23100 NE 10th Ave., Ridgefield WA. Just north of Vancouver WA.


----------



## Shawn Michael

Are most of you guys showing up on Friday and camping? Hopefully I can. I love to see and visit with my fellow Cabe friends.
'Shawn


----------



## redline1968

Some on Friday some on sat....I’m a Friday person....didn’t al Sherman sell a bunch of his bikes and junk to those American  nose p—— ers a while back? :0


----------



## the tinker

Never been there, but sad to hear another old swap is ending.  Back in the Midwest we lost Memory Lane and we just lost the Arlington Heights show.  We had the last one yesterday, very sad. I took photos of it, check them out, listed  under "Arlington Heights Show" I'd like to see what Iron Ranch looks like. Got any photos?


----------



## bicycle larry

memory lane was a great lost to us all tinker dave not only the bikes and parts but friendS we meet AND BE CAME FRIENDS  FROM  Canada and UNITED STATES .TINKER DAVE TOOK THE PICTURE


----------



## Tim the Skid

You are right Larry, the memories and people we meet face to face at these swaps are priceless.


----------



## fordmike65

Anyone have a cool Colson they want to unload at Iron Ranch?? Any tall TOC-20's tall framed bikes?? PM me! I wanna make this trip worth it!

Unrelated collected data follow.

/-! ### A window that is passed (R47) -/

theorem passWindow_of_passed {t : Word} (due : (s.scheduler l).windowDue = some t) (reached : s.windowReached l = true)
    (none : ∀ n, ¬ s.slotEligible l n = true) : passWindow l s = s.setSched l { s.scheduler l with
      windowDue := some (advanced s.tb.now t (s.scheduler l).windowInterval) } := by
  have empty : s.anyEligible l = false :=
    Bool.eq_false_iff.mpr fun any => (State.anyEligible_iff.mp any).elim none
  simp [passWindow, reached, empty, Sched.windowAdvanced, due]

theorem passWindow_of_kept (h : ¬ s.windowReached l = true ∨ ∃ n, s.slotEligible l n = true) :
    passWindow l s = s := by
  refine if_neg fun passed => ?_
  simp only [Bool.and_eq_true, Bool.not_eq_true'] at passed
  rcases h with early | any
  · exact early passed.1
  · rw [State.anyEligible_iff.mpr any] at passed
    cases passed.2

end

/-! ### The slot list (R48) -/

/-- The slot record of entry n in a window's list. -/
def State.slotRec (s : State) (n : Fin 64) : SlotRec :=
  { address := (s.entry n).address, entry := n, void := false, seen := false }

/-- The order of the eligible slots: ascending addresses. -/
def SlotRec.notAbove (r r' : SlotRec) : Bool := r.address.toNat ≤ r'.address.toNat

/-- The place of an address in the cyclic order that starts at the rotation pointer. -/
def slotPlace (pointer address : Byte) : Nat :=
  if pointer.toNat ≤ address.toNat then address.toNat else address.toNat + 256

/-- The eligible slots of line l from the rotation pointer upward and around, before the cut at 32. -/
def State.slotRing (s : State) (l : Fin 4) : List SlotRec :=
  let all := s.eligibleSlots l
  all.filter (fun r => (s.scheduler l).rotation.toNat ≤ r.address.toNat) ++
    all.filter (fun r => r.address.toNat < (s.scheduler l).rotation.toNat)

section
variable (s : State) (l : Fin 4)

theorem insertSlot_eq (r : SlotRec) (rs : List SlotRec) :
    insertSlot r rs = rs.orderedInsert (fun a b => a.notAbove b = true) r := by
  induction rs with
  | nil => rfl
  | cons x xs ih => simp only [insertSlot, ih, List.orderedInsert_cons, SlotRec.notAbove, decide_eq_true_iff]

theorem State.eligibleSlots_eq : s.eligibleSlots l =
    ((entryIndices.filter (s.slotEligible l)).map s.slotRec).insertionSort (fun a b => a.notAbove b = true) := by
  simp only [State.eligibleSlots, insertSlot_eq, List.insertionSort, List.foldr_map]
  rfl

theorem State.eligibleSlots_perm :
    (s.eligibleSlots l).Perm ((entryIndices.filter (s.slotEligible l)).map s.slotRec) :=
  s.eligibleSlots_eq l ▸ List.perm_insertionSort _ _

theorem State.eligibleSlots_ascending : (s.eligibleSlots l).Pairwise (fun a b => a.notAbove b = true) := by
  have total : Std.Total (fun a b : SlotRec => a.notAbove b = true) :=
    ⟨fun a b => by simpa [SlotRec.notAbove] using Nat.le_total ..⟩
  have trans : IsTrans SlotRec (fun a b => a.notAbove b = true) :=
    ⟨fun a b c => by simpa [SlotRec.notAbove] using Nat.le_trans⟩
  rw [s.eligibleSlots_eq l]
  exact List.pairwise_insertionSort _ _

theorem State.slotRing_perm : (s.slotRing l).Perm (s.eligibleSlots l) := by
  have below : (s.eligibleSlots l).filter (fun r => r.address.toNat < (s.scheduler l).rotation.toNat) =
      (s.eligibleSlots l).filter (fun r => !decide ((s.scheduler l).rotation.toNat ≤ r.address.toNat)) :=
    List.filter_congr fun r _ => by rw [← decide_not, decide_eq_decide, Nat.not_le]
  simp only [State.slotRing, below]
  exact List.filter_append_perm _ _

theorem State.mem_slotRing {r : SlotRec} :
    r ∈ s.slotRing l ↔ s.slotEligible l r.entry = true ∧ r = s.slotRec r.entry := by
  rw [((s.slotRing_perm l).trans (s.eligibleSlots_perm l)).mem_iff, List.mem_map]
  constructor
  · rintro ⟨n, eligible, rfl⟩
    exact ⟨(List.mem_filter.mp eligible).2, rfl⟩
  · rintro ⟨eligible, own⟩
    exact ⟨r.entry, List.mem_filter.mpr ⟨List.mem_finRange _, eligible⟩, own.symm⟩
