/-- An entry of the carry undo buffer (R318): sector offset and its previous 128 bytes. -/
structure Undo where
  off : Nat
  bytes : List Byte
  deriving DecidableEq, Repr

/-- A place of a byte: HBM by die and physical address (R289), the scratchpad of a core of the task's region (R278), or memory of
another device under a context tag (R394, log 6). -/
inductive Loc where
  | hbm (die pa : Nat)
  | sp (rp core off : Nat)
  | peer (ctag va : Nat)
  deriving DecidableEq, Repr

/-- An entry of the reduction queue (R329): target virtual address and place, whether a cell (AREDF), the element type and the addends. -/
structure RedEntry where
  va : W64
  loc : Loc
  cell : Bool
  ty : Nat
  addends : List W32
  deriving DecidableEq, Repr

/-- A write of the core's own into its scratchpad in this superstep (R309, R359): offset, phase, value before and after, and whether it was the
page sequencer's XST (R331). -/
structure OwnWrite where
  xst : Bool := false
  off : Nat
  phase : Nat
  old : Byte
  new : Byte
  deriving DecidableEq, Repr

/-- A cached line by its physical place, with recency and, for a fused cache, the sectors marked by a store (R282, R284, R308). -/
structure L1Line where
  die : Nat
  line : Nat
  used : Nat
  marked : Bool := false
  deriving DecidableEq, Repr

/-- One core (R11). Physical rotating register 8 + j is element 8 + j of v; entry 0 of hist is the newest. Link inputs stand in the
order N, E, S, W; the second four serve the odd virtual page of a folded image (R229), which fold marks. got names the window and entry of each
beat that the weight port has delivered to the idle bank (R222, R224), kbsrc the source address of each beat in a keyed bank (R281). -/
structure Core where
  v : List VReg := List.replicate 8 ({ valid := 0xFFFF } : VReg) ++ List.replicate 32 ({} : VReg)
  s : List SReg := List.replicate 8 {}
  k : List Lanes := List.replicate 4 0
  lin : List LinkIn := List.replicate 8 {}
  qin : List Tok := List.replicate 8 {}
  fold : Bool := false
  m : List (BitVec 32768) := List.replicate 8 0
  mshape : List W32 := List.replicate 8 0x0FFF
  w : List WReg := List.replicate 16 {}
  wsel : Bool := false
  ready : Bool := true
  got : List (BitVec 512 × Nat) := []
  ctab : List (BitVec 45) := List.replicate 64 0
  hist : List HRec := List.replicate 32 {}
  rbase : BitVec 5 := 0
  cfr : W32 := 0
  ckb : Byte := 0
  kbsrc : List (Nat × W64) := []
  mprog : W64 := 0
  kprog : W32 := 0
  sp : List Host.Cell := []
  cc : List Host.Cell := []
  undo : List Undo := []
  undoOut : Bool := false
  redq : List RedEntry := []
  redResv : Nat := 0
  flight : List Flight := []
  arrive : List Arrival := []
  l1 : List L1Line := []
  mres : Option MacroRec := none
  mrun : Option MacroRun := none
  fresh : List (Nat × Nat) := []
  wlog : List OwnWrite := []
  deriving DecidableEq, Repr

/-- A window of a stream port (R26): its pattern record, zero for none (R90), and whether it has yet to run (R172). -/
structure Win where
  pat : BitVec 512 := 0
  fresh : Bool := false
  deriving DecidableEq, Repr

/-- A FIFO entry of a port (R134 to R136, R353): data, the bytes inside the window's data (input) or to be written (output); its window's
pattern and entry number, and the cycle of its push; the event that its end marker signals; skip: SSKIP made it (output), or the beat is keyed
(weight port, R222). -/
structure Entry where
  data : BitVec 512 := 0
  mask : W64 := 0
  pat : BitVec 512 := 0
  idx : Nat := 0
  at_ : Nat := 0
  mark : Option Nat := none
  skip : Bool := false
  deriving DecidableEq, Repr

/-- A stream port (R26, R30). In a folded image orig names the virtual page and port that it stands for (R229). -/
structure Port where
  en : Bool := false
  out : Bool := false
  win0 : Win := {}
  win1 : Win := {}
  cur : Option Bool := none
  pos : Nat := 0
  fifo : List Entry := []
  resv : Nat := 0
  ended : Bool := false
  orig : Option (Nat × Nat) := none
  deriving DecidableEq, Repr

/-- An engine command slot (R354, R355). recs holds the records as read at issue; coll is a collective's number among
the slot's collectives of the superstep (R364); heldAt the cycle since which its element holds (R365). -/
structure Slot where
  elem : BitVec 48 := 0
  op : BitVec 8 := 0
  busy : Bool := false
  done : Bool := false
  held : Bool := false
  cancelled : Bool := false
  csticky : Bool := false
  word : W64 := 0
  recs : List (BitVec 512) := []
  fill : W64 := 0
  total : Nat := 0
  order : Nat := 0
  due : Nat := 0
  ctr : W64 := 0
  coll : Nat := 0
  heldAt : Nat := 0
  stopped : Bool := false
  deriving DecidableEq, Repr
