-- ==== Sys2Proof/Machine/Memory.lean ====
section
/-! DEFINITION. Memory as requests see it: the address spaces (12 R277, R278, 19 R392), two-stage translation (20 R414 to R416), the page
ownership table and classes (12 R299 to R304, 21 R440, R451), committed bytes with compression at commit (12 R293 to R295), snapshots and
version sectors (13 R308, R314, R315), dirty log and migration marks (19 R405, 20 R424). -/
namespace Sys2Proof.Machine

/-- Why an access is refused: trap class and code (R370), and the failing translation stage for a lease fault (R417). -/
structure Deny where
  cls : Nat
  code : Nat
  stage : Nat := 0
  deriving DecidableEq, Repr

def dMisaligned : Deny := { cls := 2, code := 1 }
def dUnmapped : Deny := { cls := 2, code := 2 }
def dSpRange : Deny := { cls := 2, code := 3 }
def dLease : Deny := { cls := 2, code := 4 }
def dSealed : Deny := { cls := 2, code := 5 }
def dVersion : Deny := { cls := 2, code := 6 }
def dIntegrity : Deny := { cls := 2, code := 7 }
def dNoFormat : Deny := { cls := 2, code := 8 }
def dPot : Deny := { cls := 3, code := 1 }
/-- A crossbar's refusal: a task raises the trap of the POT check, a graph word fault 0x02 instead of 0x08 (R411, R301). -/
def dXbar : Deny := { dPot with stage := 4 }
def dClass : Deny := { cls := 3, code := 2 }
def dPriv : Deny := { cls := 3, code := 3 }

/-! Devices, dies, home slices. -/

/-- This device's number (R393); 0x3FFF stands for no domain. -/
def State.devNum (s : State) : Nat := fld s.dev.domid 13 0

/-- The die field that names a die of this device (R392). -/
def State.dieField (s : State) (d : Nat) : Nat := if s.devNum = 0x3FFF then d else 4 * s.devNum + d

/-- A register with a 64-bit base and size naming a range of physical addresses: is pa inside? -/
def inRange {n : Nat} (r : BitVec n) (pa : Nat) : Bool :=
  decide (fld r 63 0 ≤ pa ∧ pa < fld r 63 0 + fld r 127 64)

/-- Home slice of a physical address of a die (R286). -/
def Die.homeSlice (x : Die) (pa : Nat) : Nat :=
  match x.thome.find? fun r => inRange r pa with
  | some r =>
    let t := (pa - fld r 63 0) / 2 ^ fld r 132 128
    let d0 := fld r 140 133 + 1
    let d1 := fld r 148 141 + 1
    let d2 := fld r 156 149 + 1
    (t % d0 + 3 * ((t / d0) % d1) + 7 * ((t / (d0 * d1)) % d2) + 9 * ((t / (d0 * d1 * d2)) % 65536)) % 10
  | none =>
    let x := (pa >>> 9) % 2 ^ 39
    ((x % 65536) ^^^ ((x >>> 16) % 65536) ^^^ (x >>> 32)) % 10

/-- L2 set index (R285). -/
def l2Set (pa : Nat) : Nat := bitsOf pa 18 9 ^^^ bitsOf pa 28 19

/-! Committed bytes. -/

/-- Storage address of a byte of HBM: die and physical address in one number. -/
def hbmKey (d pa : Nat) : Nat := d * 2 ^ 48 + pa

/-- Element type, element bytes, ratio and stored format of a compression range (R293). -/
def cmpForm (r : BitVec 320) : Fmt × Nat × Nat × Fmt :=
  let ty := fld r 259 258
  let f := if ty = 0 then f32 else if ty = 1 then bf16 else f16
  let ratio := if fld r 257 256 = 1 then 2 else 4
  (f, if ty = 0 then 4 else 2, ratio, if ty = 0 ∧ ratio = 2 then bf16 else e4m3)

/-- The compression range that holds a physical address (R293), with its number. -/
def Die.cmpAt (x : Die) (pa : Nat) : Option (Nat × BitVec 320) :=
  (x.cmprange.zipIdx.find? fun (r, _) => decide (fld r 257 256 ≠ 0) && inRange r pa).map fun (r, i) => (i, r)

/-- A value scaled by a power of two. -/
def cmpDecode (f g : Fmt) (m code : Nat) : Nat :=
  match g.val code with
  | .nan => f.nan
  | v => (f.round 0 true (if m = 0 then v else v.scale ((m : Int) - 128))).1

/-- Byte pa of a compressed range as its backing store and metadata decode (R294). -/
def cmpByte (hbm : List Host.Cell) (d : Nat) (r : BitVec 320) (pa : Nat) : Byte :=
  let (f, eb, ratio, g) := cmpForm r
  let off := pa - fld r 63 0
  let line := off / 512
  let m := (cellGet hbm (hbmKey d (fld r 255 192 + line))).toNat
  let e := (off % 512) / eb
  let gb := g.width / 8
  let at_ := hbmKey d (fld r 191 128 + line * 512 / ratio + e * gb)
  let code := leNat (cellsRead hbm at_ gb)
  BitVec.ofNat 8 (cmpDecode f g m code / 256 ^ (off % eb))

/-- The number that names a physical page of a die. -/
def pageKey (d page : Nat) : Nat := d * 2 ^ 32 + page

/-- The byte of a page that a save has written and nothing has overwritten since: ciphertext of a save slot (R383, log 5, 25). -/
def State.slotByte (s : State) (d pa : Nat) : Option Byte :=
  (s.slotImg.find? fun x => decide (x.1 = pageKey d (pa / 65536))).map fun (_, tid, i, gen) =>
    Config.saveCipher tid (i * 65536 + pa % 65536) gen

/-- A save writes its slot: the pages show its ciphertext from now on (R383). -/
def State.writeSlot (s : State) (tid gen : Nat) (ps : List (Nat × Nat)) : State :=
  { s with slotImg := (ps.zipIdx.map fun ((d, p), i) => (pageKey d p, tid, i, gen))
      ++ s.slotImg.filter fun x => !ps.any fun (d, p) => decide (x.1 = pageKey d p) }

/-- The page of the page ownership table that holds a physical address (R440). -/
def State.potAt (s : State) (d pa : Nat) : Option PotE := assocGet s.tum.pot (d * 2 ^ 32 + pa / 65536)

/-- The compression range of a physical address: none in a page of class C, for which R301 refuses compression (R293, log 86). -/
def State.cmpAt (s : State) (d pa : Nat) : Option (Nat × BitVec 320) :=
  if (s.potAt d pa).any fun e => decide (e.cls = 4) then none else (s.die d).cmpAt pa

/-- The committed byte at a physical address (R295). -/
def State.committed (s : State) (d pa : Nat) : Byte :=
  match s.slotByte d pa with
  | some b => b
  | none =>
    match s.cmpAt d pa with
    | none => cellGet s.hbm (hbmKey d pa)
    | some (_, r) => cmpByte s.hbm d r pa

/-- A write into the save slot of a saved task breaks a tag of it (R383). -/
def State.tamper (s : State) (d : Nat) (pas : List Nat) : State :=
  if s.tasks.any fun (_, t) => pas.any fun pa => t.slotPages.contains (d, pa / 65536) then
    { s with tasks := s.tasks.map fun (k, t) =>
        if pas.any fun pa => t.slotPages.contains (d, pa / 65536) then (k, { t with tampered := true })
        else (k, t) }
  else s

/-- n committed bytes. -/
def State.committedN (s : State) (d pa : Nat) : Nat → List Byte
  | 0 => []
  | n + 1 => s.committed d pa :: s.committedN d (pa + 1) n

/-- Encoding of a line of element values in the stored format: metadata byte and codes (R294). -/
def cmpEncode (f g : Fmt) (xs : List Nat) : Nat × List Nat :=
  let vs := xs.map f.val
  let fits := fun (v : Val) => match v with
    | .nan => true
    | v => decide ((g.round 0 false v).1 % 2 ^ (g.ebits + g.mbits) ≤ g.maxFin)
  let nanOrFin := vs.all fun v => !v.isInf
  if nanOrFin && vs.all fits then (0, vs.map fun v => (g.round 0 false v).1)
  else
    let sats := vs.map fun v => match v with
      | .inf n => f.val (f.signed n f.maxFin)
      | v => v
    let s := ((List.range 126).map (· + 1)).find? fun k => sats.all fun v => fits (v.scale (-(k : Int)))
    let k := s.getD 127
    (k + 128, sats.map fun v => (g.round 0 true (v.scale (-(k : Int)))).1)

/-- Values of the elements of a byte list, eb bytes each. -/
def elemsOf (eb : Nat) : Nat → List Byte → List Nat
  | 0, _ => []
  | n + 1, bs => leNat (bs.take eb) :: elemsOf eb n (bs.drop eb)

/-- A committed line of a compression range written whole from 512 decoded bytes: backing bytes, metadata and counters (R295, R344). -/
def State.putCmpLine (s : State) (d i : Nat) (r : BitVec 320) (line : Nat) (bytes : List Byte) : State :=
  let (f, eb, ratio, g) := cmpForm r
  let (m, codes) := cmpEncode f g (elemsOf eb (512 / eb) bytes)
  let gb := g.width / 8
  let h1 := cellsWrite s.hbm (hbmKey d (fld r 191 128 + line * 512 / ratio)) (codes.flatMap (leBytes gb))
  let h2 := cellSet h1 (hbmKey d (fld r 255 192 + line)) (BitVec.ofNat 8 m)
  let bump := fun (c : BitVec 128) =>
    if m = 0 then setFld c 31 0 (min (fld c 31 0 + 1) 0xFFFFFFFF) else setFld c 63 32 (min (fld c 63 32 + 1) 0xFFFFFFFF)
  ({ s with hbm := h2 } : State).modDie d fun x => { x with cmpcnt := modAt x.cmpcnt i bump }

/-- Error sites of lines that a change writes whole are gone, in HBM and in the L2: their check values are new (R478). -/
def State.mend (s : State) (d : Nat) (bs : List (Nat × Byte)) : State :=
  let whole := fun (x pa : Nat) => decide (x = d) && (List.range 512).all fun i => bs.any fun (a, _) => decide (a = pa / 512 * 512 + i)
  let gone := fun (e : HwSite) => match e with
    | .hbm x pa => whole x pa
    | .l2 x pa => whole x pa
    | _ => false
  if s.errs.isEmpty then s else { s with errs := s.errs.filter fun e => !gone e }

/-- Error sites of scratchpad words that a write covers are gone (R390, R478). -/
def State.mendWords (s : State) (p c : Nat) (offs : List Nat) : State :=
  let gone := fun (e : HwSite) => match e with
    | .scratch q k o => decide (q = p ∧ k = c) && (List.range 4).all fun i => offs.contains (o / 4 * 4 + i)
    | _ => false
  if s.errs.isEmpty then s else { s with errs := s.errs.filter fun e => !gone e }

/-- Error sites of version sectors that a write covers are gone (R390, R478). -/
def State.mendSectors (s : State) (d : Nat) (pas : List Nat) : State :=
  let gone := fun (e : HwSite) => match e with
    | .version x a => decide (x = d) && (List.range 128).all fun i => pas.contains (a / 128 * 128 + i)
    | _ => false
  if s.errs.isEmpty then s else { s with errs := s.errs.filter fun e => !gone e }

/-- Storage of a list of bytes of one die; each touched line of a compression range is encoded once (R295). -/
def State.putBytes (s : State) (d : Nat) (bs : List (Nat × Byte)) : State :=
  let plain := bs.filter fun (pa, _) => (s.cmpAt d pa).isNone
  let s1 := { s with hbm := plain.foldl (fun h (pa, b) => cellSet h (hbmKey d pa) b) s.hbm }
  let lines := (bs.filterMap fun (pa, _) => (s.cmpAt d pa).map fun (i, r) => (i, r, (pa - fld r 63 0) / 512)).eraseDups
  lines.foldl (fun s2 (i, r, line) =>
    let base := fld r 63 0 + 512 * line
    let old := s.committedN d base 512
    let new := bs.foldl (fun l (pa, b) => if base ≤ pa ∧ pa < base + 512 then l.set (pa - base) b else l) old
    s2.putCmpLine d i r line new) s1

/-- The bytes that a page of a save slot shows: its ciphertext (R383). -/
@[irreducible] def cipherBytes (key tid i gen : Nat) : List (Nat × Byte) :=
  (List.range 65536).map fun j => (key % 2 ^ 32 * 65536 + j, Config.saveCipher tid (i * 65536 + j) gen)

/-- A page of a save slot becomes ordinary bytes. -/
def State.unveilPage (s : State) (d key tid i gen : Nat) : State :=
  ({ s with slotImg := s.slotImg.filter fun y => decide (y.1 ≠ key) } : State).putBytes d (cipherBytes key tid i gen)

/-- A write into pages of a save slot: their ciphertext now stands in memory as ordinary bytes (R383, log 25). -/
def State.unveil (s : State) (d : Nat) (pas : List Nat) : State :=
  (s.slotImg.filter fun x => pas.any fun pa => decide (x.1 = pageKey d (pa / 65536))).foldl (fun s (key, tid, i, gen) =>
    s.unveilPage d key tid i gen) s

/-- Storage of a list of committed bytes of one die. -/
def State.store (s : State) (d : Nat) (bs : List (Nat × Byte)) : State :=
  ((s.mend d bs).unveil d (bs.map (·.1))).putBytes d bs
/-- Is a superstep of the task in progress, so that it may still read snapshots (R314)? -/
def Task.inStep (t : Task) : Bool :=
  decide (t.state = .running ∨ t.state = .saved ∨ t.state = .ending) ||
    (t.restore && decide (t.state = .leaseWait ∨ t.state = .pageWait ∨ t.state = .loading))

Even if I don't buy anything, it'll be great to say I went, met some great people & drank a few tasty brews at Iron Ranch


----------



## bicycle larry

heres a few more , the last picture is the hern boys jim and tom , met jim first at ann arbor show . and then tom at memory lane , lynn and I stoped in on the way back from florida the over to see uncle remas and duke . second picture is grumply jim . another name is angery jim , hes a great guy to no . and the Mississippi gril , duke and I have fun watching her buy and flip them at the show and put bikes to getter on randys truck tail gate at memory lane  from bicycle larry   also 6 done don delivering paper in the morning to pay for bikes and parts


----------



## Boris

Tim the Skid said:


> You are right Larry, the memories and people we meet face to face at these swaps are priceless.




Memories?


----------



## bicycle larry

yes Boris it is priceless  . reel Good Memories .


----------



## Tim the Skid

Boris said:


> Memories?




A good memory for you is where you parked your truck........


----------



## fordmike65

So.....who's all going? I hear a few of the hobby's serious collectors are planning to come up this year. I'm kinda excited to finally meet some of you guys in person. If you see a 6'4" dude with sideburns, odds are its me, so please say hello!


----------



## Shawn Michael

I will be there for sure,  probably sometime late Friday. My good friend Brian StPeter should be there too. We usually share a spot.


----------



## barneyguey

I don't know how serious I am (not much money) but I'm going and look forward to meeting you. Barry


----------



## Hobo Bill

As a Bokononist eye seas a GRAND AH-WHOOM skipping towards Iron Ranch....eh!


----------



## Frank and Pam Skid Kings

If anybody coming to the ranch has a Delta Zep light or Delta Zeppelin light for sale, bring it. I'll bring money. Great meet, Pam and I will see you all there.


----------



## mtnbikeman

Just found out I got the days off so we're going to get there late Friday evening. Find a hotel with a pool for our 5 year old and be there bright and early on Saturday. Although reading some of the threads it sounds like there might not be much left by then.


----------



## Frank and Pam Skid Kings

mtnbikeman said:


> Just found out I got the days off so we're going to get there late Friday evening. Find a hotel with a pool for our 5 year old and be there bright and early on Saturday. Although reading some of the threads it sounds like there might not be much left by then.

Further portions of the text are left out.